Your instructions
Within the entries below, find every line that has the string "jumpSaveJ", then copy it.

*** Opening Data records ***

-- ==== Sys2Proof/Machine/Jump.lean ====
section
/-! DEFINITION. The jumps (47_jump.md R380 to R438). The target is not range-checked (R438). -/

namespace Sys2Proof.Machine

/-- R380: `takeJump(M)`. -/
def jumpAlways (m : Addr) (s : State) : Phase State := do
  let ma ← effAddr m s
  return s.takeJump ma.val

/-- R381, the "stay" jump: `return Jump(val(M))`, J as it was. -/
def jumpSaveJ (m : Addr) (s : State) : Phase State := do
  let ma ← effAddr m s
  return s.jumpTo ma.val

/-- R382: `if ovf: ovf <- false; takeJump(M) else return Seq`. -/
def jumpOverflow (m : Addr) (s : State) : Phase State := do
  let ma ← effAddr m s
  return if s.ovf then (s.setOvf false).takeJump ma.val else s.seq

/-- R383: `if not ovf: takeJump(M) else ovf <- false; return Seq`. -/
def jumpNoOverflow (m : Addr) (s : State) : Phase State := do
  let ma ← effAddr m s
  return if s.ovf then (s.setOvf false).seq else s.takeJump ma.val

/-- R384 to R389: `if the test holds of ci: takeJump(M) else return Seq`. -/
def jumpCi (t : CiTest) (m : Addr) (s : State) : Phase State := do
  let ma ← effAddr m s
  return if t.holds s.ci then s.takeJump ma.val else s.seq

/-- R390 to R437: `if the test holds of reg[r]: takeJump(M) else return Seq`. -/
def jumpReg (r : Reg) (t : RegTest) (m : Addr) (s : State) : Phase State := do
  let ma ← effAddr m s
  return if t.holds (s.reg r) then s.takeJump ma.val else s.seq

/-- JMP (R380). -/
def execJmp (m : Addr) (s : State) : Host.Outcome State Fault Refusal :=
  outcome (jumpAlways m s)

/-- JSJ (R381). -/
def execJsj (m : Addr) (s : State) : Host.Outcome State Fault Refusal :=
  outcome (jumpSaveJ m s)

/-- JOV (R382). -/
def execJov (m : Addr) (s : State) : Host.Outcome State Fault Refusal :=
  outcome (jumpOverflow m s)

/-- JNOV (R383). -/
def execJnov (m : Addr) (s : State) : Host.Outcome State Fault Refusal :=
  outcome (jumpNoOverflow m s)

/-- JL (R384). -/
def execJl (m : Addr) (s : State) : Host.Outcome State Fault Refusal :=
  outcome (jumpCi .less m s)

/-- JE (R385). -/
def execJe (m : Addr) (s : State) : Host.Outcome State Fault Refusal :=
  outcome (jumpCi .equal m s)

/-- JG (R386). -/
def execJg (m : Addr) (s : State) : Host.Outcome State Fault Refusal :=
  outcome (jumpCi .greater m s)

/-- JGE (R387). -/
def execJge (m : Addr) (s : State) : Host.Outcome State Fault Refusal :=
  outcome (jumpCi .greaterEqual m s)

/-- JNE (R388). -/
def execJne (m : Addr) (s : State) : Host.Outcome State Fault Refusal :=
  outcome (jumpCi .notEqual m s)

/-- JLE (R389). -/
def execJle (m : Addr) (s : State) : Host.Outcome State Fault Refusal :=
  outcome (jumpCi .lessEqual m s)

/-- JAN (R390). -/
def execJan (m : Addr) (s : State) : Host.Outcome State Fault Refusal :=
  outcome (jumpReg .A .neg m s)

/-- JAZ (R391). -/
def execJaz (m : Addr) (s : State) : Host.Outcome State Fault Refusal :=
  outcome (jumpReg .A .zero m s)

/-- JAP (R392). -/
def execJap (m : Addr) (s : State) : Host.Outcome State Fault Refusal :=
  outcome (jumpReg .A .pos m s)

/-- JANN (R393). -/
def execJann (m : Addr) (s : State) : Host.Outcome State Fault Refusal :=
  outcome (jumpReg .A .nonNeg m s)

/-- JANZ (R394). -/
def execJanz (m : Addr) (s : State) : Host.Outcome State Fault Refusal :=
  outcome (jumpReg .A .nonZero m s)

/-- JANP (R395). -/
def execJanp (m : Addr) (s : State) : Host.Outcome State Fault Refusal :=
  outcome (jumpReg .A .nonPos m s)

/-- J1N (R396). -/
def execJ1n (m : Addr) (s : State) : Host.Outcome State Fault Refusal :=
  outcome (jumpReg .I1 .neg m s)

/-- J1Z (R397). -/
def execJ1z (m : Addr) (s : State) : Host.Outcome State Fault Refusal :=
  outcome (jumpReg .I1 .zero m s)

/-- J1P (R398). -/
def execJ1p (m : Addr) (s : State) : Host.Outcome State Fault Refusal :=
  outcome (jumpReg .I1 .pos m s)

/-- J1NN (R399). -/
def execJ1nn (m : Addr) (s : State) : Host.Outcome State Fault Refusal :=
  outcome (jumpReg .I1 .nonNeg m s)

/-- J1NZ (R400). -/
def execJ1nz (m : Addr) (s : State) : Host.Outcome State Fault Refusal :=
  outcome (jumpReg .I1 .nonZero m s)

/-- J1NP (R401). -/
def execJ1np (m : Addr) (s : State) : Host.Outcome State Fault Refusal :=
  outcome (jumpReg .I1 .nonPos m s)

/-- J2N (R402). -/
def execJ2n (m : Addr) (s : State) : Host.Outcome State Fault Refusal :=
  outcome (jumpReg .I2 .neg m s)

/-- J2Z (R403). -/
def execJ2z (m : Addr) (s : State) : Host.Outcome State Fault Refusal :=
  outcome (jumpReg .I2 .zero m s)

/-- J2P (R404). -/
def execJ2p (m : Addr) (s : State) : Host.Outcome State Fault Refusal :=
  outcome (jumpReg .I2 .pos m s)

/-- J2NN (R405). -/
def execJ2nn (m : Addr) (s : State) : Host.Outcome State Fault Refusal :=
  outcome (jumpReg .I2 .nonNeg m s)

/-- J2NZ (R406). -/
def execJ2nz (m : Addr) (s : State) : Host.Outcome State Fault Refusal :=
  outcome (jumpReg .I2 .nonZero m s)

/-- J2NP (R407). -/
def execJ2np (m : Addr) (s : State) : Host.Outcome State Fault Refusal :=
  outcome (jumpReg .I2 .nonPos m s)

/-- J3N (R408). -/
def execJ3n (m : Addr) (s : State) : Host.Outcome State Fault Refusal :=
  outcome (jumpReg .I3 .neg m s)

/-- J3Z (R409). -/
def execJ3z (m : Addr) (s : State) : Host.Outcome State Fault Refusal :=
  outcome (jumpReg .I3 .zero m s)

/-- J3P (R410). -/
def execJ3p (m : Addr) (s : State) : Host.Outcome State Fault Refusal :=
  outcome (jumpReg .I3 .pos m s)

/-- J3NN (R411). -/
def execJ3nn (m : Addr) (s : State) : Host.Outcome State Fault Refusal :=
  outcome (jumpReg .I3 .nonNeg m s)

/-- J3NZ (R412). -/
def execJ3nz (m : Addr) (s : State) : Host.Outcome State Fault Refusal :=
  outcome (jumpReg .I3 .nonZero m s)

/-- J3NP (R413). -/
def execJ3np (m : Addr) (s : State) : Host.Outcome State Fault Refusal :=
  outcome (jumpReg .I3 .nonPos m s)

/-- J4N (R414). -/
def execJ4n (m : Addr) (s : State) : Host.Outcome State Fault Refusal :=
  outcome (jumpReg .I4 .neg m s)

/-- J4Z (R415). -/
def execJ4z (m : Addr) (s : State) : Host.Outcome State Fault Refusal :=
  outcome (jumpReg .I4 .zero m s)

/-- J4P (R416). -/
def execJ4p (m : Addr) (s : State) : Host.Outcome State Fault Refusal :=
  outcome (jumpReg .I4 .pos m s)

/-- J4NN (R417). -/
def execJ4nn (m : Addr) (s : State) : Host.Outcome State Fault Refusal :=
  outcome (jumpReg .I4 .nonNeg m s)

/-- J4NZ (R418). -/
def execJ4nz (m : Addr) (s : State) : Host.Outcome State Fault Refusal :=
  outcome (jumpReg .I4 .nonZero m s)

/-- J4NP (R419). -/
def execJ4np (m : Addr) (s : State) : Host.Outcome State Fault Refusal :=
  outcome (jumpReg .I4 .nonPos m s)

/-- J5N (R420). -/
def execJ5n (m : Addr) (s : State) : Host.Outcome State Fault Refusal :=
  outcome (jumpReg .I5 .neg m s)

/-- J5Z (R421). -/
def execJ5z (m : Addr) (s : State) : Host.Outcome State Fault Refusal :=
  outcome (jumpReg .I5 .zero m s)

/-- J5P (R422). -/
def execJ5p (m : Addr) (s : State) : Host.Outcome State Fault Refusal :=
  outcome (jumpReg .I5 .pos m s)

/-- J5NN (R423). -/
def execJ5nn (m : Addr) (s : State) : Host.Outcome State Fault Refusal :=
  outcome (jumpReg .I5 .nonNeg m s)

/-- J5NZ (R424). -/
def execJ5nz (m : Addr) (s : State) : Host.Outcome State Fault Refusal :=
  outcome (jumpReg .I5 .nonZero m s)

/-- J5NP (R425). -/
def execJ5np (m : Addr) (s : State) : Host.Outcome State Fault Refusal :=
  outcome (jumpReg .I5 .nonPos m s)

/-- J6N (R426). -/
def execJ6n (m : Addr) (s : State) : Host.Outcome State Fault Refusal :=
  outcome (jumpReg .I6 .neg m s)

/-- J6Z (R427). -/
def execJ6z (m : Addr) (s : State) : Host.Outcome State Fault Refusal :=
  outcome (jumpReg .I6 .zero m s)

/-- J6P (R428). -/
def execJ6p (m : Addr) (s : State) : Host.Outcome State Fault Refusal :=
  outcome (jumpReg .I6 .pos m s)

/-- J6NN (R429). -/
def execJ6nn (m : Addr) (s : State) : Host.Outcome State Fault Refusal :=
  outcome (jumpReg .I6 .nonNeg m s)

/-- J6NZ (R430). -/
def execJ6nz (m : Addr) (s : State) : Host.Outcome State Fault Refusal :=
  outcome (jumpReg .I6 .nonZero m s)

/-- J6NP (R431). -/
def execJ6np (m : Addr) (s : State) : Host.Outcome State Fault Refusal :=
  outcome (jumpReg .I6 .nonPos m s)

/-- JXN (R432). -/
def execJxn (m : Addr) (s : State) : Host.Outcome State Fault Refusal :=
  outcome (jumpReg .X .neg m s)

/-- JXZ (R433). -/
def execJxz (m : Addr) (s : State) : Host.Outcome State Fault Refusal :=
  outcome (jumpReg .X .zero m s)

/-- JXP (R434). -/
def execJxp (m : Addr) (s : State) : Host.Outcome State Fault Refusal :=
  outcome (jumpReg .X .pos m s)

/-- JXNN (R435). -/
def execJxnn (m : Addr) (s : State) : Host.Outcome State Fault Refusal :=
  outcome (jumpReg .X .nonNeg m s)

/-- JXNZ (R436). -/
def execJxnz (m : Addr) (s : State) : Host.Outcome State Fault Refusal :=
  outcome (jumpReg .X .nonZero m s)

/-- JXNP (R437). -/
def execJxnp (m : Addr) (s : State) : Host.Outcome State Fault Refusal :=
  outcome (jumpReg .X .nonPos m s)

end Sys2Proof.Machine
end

*** Closing Data records ***

Task output
def jumpSaveJ (m : Addr) (s : State) : Phase State := do
  outcome (jumpSaveJ m s)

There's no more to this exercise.